勉強会しませんか
AI Safety東京の勉強会は英語で行ってしまいます。AI Alignment Networkは日本語で勉強会しています。
We meet once a month to discuss a safety-related topic; a paper hot off the presses or a recent advance in policy. Our discussions are pitched at an interested technical layperson. We don’t assume any domain knowledge—our members have diverse academic backgrounds that span computer science, mathematics, physics, law, and philosophy. Our meetings feel like university seminars for the intro-to-safety course that your university doesn’t offer yet.
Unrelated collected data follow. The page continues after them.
-- ==== Sys2Proof/Machine/Ops.lean ====
section
/-! DEFINITION. The named operations over the state that the meanings share: BUF access (R40 to R47), the register
banks (R17 to R19), the response (R66), and the failing command (R145), the block's one exception. -/

namespace Sys2Proof.Machine

/-- The byte listed at cell address `a`, if BUF's byte there has been written since hardware reset. -/
def Memory.read : Memory → Nat → Option Byte
  | [], _ => none
  | (a', v) :: rest, a => if a' = a then some v else Memory.read rest a

/-- The contents with the byte at `a` set to `v`, in the canonical form. -/
def Memory.write : Memory → Nat → Byte → Memory
  | [], a, v => [(a, v)]
  | (a', v') :: rest, a, v =>
    if a < a' then (a, v) :: (a', v') :: rest
    else if a' = a then (a, v) :: rest
    else (a', v') :: Memory.write rest a v

/-- The canonical form: addresses strictly rising. No entry can equal what an unlisted address reads as, since an
unlisted address holds no value. -/
def Memory.wf : Memory → Bool
  | [] => true
  | [_] => true
  | (a, _) :: (a', v') :: rest => decide (a < a') && Memory.wf ((a', v') :: rest)

/-- What the byte of BUF at cell address `a` reads as: the byte last written, or, if nothing has been written since
hardware reset, any value, fixed until it is written (R171, U3). -/
def State.bufByte (s : State) (a : Nat) : Byte :=
  (Memory.read s.buf a).getD (Config.unwrittenByte s.era a)

/-- The word address of BUF[c][n] (R40, R119). -/
def wordAddr (p : Params) (c n : Nat) : Nat := c * p.maxcap + n

/-- Four bytes of a byte-wide channel as one BUF word: the byte holding bits [7:0] goes first (R44). -/
def f32OfBytes (b0 b1 b2 b3 : Byte) : F32 := b3 ++ b2 ++ b1 ++ b0

/-- The bytes of a BUF word in the order a byte-wide channel carries them (R44). -/
def bytesOfF32 (v : F32) : List Byte :=
  [v.extractLsb' 0 8, v.extractLsb' 8 8, v.extractLsb' 16 8, v.extractLsb' 24 8]

/-- `MemRead(wa, 4)` (R42): one whole word, its bytes in the order of R44 (log 5). -/
def State.memRead (s : State) (wa : Nat) : F32 :=
  f32OfBytes (s.bufByte (4 * wa)) (s.bufByte (4 * wa + 1)) (s.bufByte (4 * wa + 2)) (s.bufByte (4 * wa + 3))

/-- BUF's contents after `MemWrite(wa, 4, v)` (R42): one whole word. -/
def Memory.writeWord (m : Memory) (wa : Nat) (v : F32) : Memory :=
  Memory.write (Memory.write (Memory.write (Memory.write m
    (4 * wa) (v.extractLsb' 0 8)) (4 * wa + 1) (v.extractLsb' 8 8))
    (4 * wa + 2) (v.extractLsb' 16 8)) (4 * wa + 3) (v.extractLsb' 24 8)

/-- BUF[c][n] (R8, R40). -/
def State.bufWord (s : State) (c n : Nat) : F32 := s.memRead (wordAddr s.cfg c n)

/-- `BUF[c][n] <- v` (R8, R40). -/
def State.setBufWord (c n : Nat) (v : F32) (s : State) : State :=
  { s with buf := Memory.writeWord s.buf (wordAddr s.cfg c n) v }

/-- The entry under one coefficient name. -/
def Five.get {α : Type} (f : Five α) : CoefIx → α
  | .b0 => f.b0
  | .b1 => f.b1
  | .b2 => f.b2
  | .a1 => f.a1
  | .a2 => f.a2

/-- The five entries with one of them replaced. -/
def Five.set {α : Type} (f : Five α) (ix : CoefIx) (v : α) : Five α :=
  match ix with
  | .b0 => { f with b0 := v }
  | .b1 => { f with b1 := v }
  | .b2 => { f with b2 := v }
  | .a1 => { f with a1 := v }
  | .a2 => { f with a2 := v }

/-- ACT[sec][0..4] (R18). A section the bank does not have reads as zeros; no command names one (log 15). -/
def State.activeCoefs (s : State) (sec : Nat) : Five F32 :=
  s.act.getD sec ⟨0#32, 0#32, 0#32, 0#32, 0#32⟩

/-- Z[sec][c][1..2] (R19). An element the block does not have reads as zeros; no command names one (log 15). -/
def State.delay (s : State) (sec c : Nat) : Delay :=
  (s.z.getD sec []).getD c ⟨0#32, 0#32⟩

/-- `Z[sec][c][1..2] <- d` (R19). -/
def State.setDelay (sec c : Nat) (d : Delay) (s : State) : State :=
  { s with z := s.z.modify sec fun row => row.set c d }

/-- SHD[sec][ix] <- v and SHDV[sec][ix] <- 1 (R90). -/
def State.stage (sec : Nat) (ix : CoefIx) (v : F32) (s : State) : State :=
  { s with
    shd := s.shd.modify sec fun k => k.set ix v
    shdv := s.shdv.modify sec fun k => k.set ix true }

/-- ACT <- SHD, all NSEC × 5 words in one step, and AV <- 1 (R92, R52). -/
def State.commit (s : State) : State := { s with act := s.shd, av := true }

/-- Every Z word at +0.0 (R19 (b), R80, R84). -/
def zeroDelays (p : Params) : List (List Delay) :=
  List.replicate p.nsec (List.replicate p.nch ⟨0#32, 0#32⟩)

/-- `for all s, c, j: Z[s][c][j] <- 0x00000000` (R80, R84). -/
def State.clearDelays (s : State) : State := { s with z := zeroDelays s.cfg }

/-- A coefficient bank whose words have no value: free values from draw `d` on (U2). -/
def freeBank (p : Params) (d : Nat) : List (Five F32) :=
  (List.range p.nsec).map fun sec =>
    ⟨Config.freeWord (d + 5 * sec), Config.freeWord (d + 5 * sec + 1), Config.freeWord (d + 5 * sec + 2),
     Config.freeWord (d + 5 * sec + 3), Config.freeWord (d + 5 * sec + 4)⟩

/-- Delay elements that have no value: free values from draw `d` on (U2). -/
def freeDelays (p : Params) (d : Nat) : List (List Delay) :=
  (List.range p.nsec).map fun sec => (List.range p.nch).map fun c =>
    ⟨Config.freeWord (d + 2 * (p.nch * sec + c)), Config.freeWord (d + 2 * (p.nch * sec + c) + 1)⟩

/-- Every SHDV bit and AV cleared; the words of SHD and ACT then have no value (R17, R18, R25). -/
def State.forgetCoefs (s : State) : State :=
  { s with
    shd := freeBank s.cfg s.draws
    shdv := noneStaged s.cfg
    act := freeBank s.cfg (s.draws + 5 * s.cfg.nsec)
    av := false
    draws := s.draws + 10 * s.cfg.nsec }

/-- Z has no value any more (R19 (e), R82). -/
def State.forgetDelays (s : State) : State :=
  { s with
    z := freeDelays s.cfg s.draws
    draws := s.draws + 2 * (s.cfg.nch * s.cfg.nsec) }

/-- `respond(code, data)`: sends the response record and ends the command (R8, R66); `busy` falls (R151). -/
def State.respond (code : RespCode) (data : BitVec 32) (s : State) : State :=
  { s with out := some ⟨code, data⟩, busy := false }

/-- `raise E_X`, the block's one exception (R140, R145): no write but ERR's, the answer (code, 0), and the block is
ready for the next command. There is nothing to return to and no return command (R146). -/
def State.fail (code : RespCode) (s : State) : State :=
  State.respond code 0#32 { s with err := errAfter s.err code }

/-- Takes a command word: `busy` rises (R151). -/
def State.accept (s : State) : State := { s with busy := true }

/-- Hardware reset (R170, R171): the reset state of the same block, with BUF's contents any value again. The host's
pending events are the host's and stay. -/
def State.hardReset (s : State) : State :=
  { State.resetWith s.cfg with port := s.port, draws := s.draws, era := s.era + 1 }

end Sys2Proof.Machine
end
If you’re interested in joining the benkyoukai, please email someone@aisafety.tokyo.
Scroll down to see some of our previous topics and get an idea of what we cover in our discussions.
Evaluating the World Model Implicit in a Generative Model
Generative models like large language models seem capable of understanding the world, but how well do they really grasp the underlying structure of the tasks they perform? This month, André Röhm will delve into recent research that defines and evaluates a set of "world models" that are based on deterministic finite automata.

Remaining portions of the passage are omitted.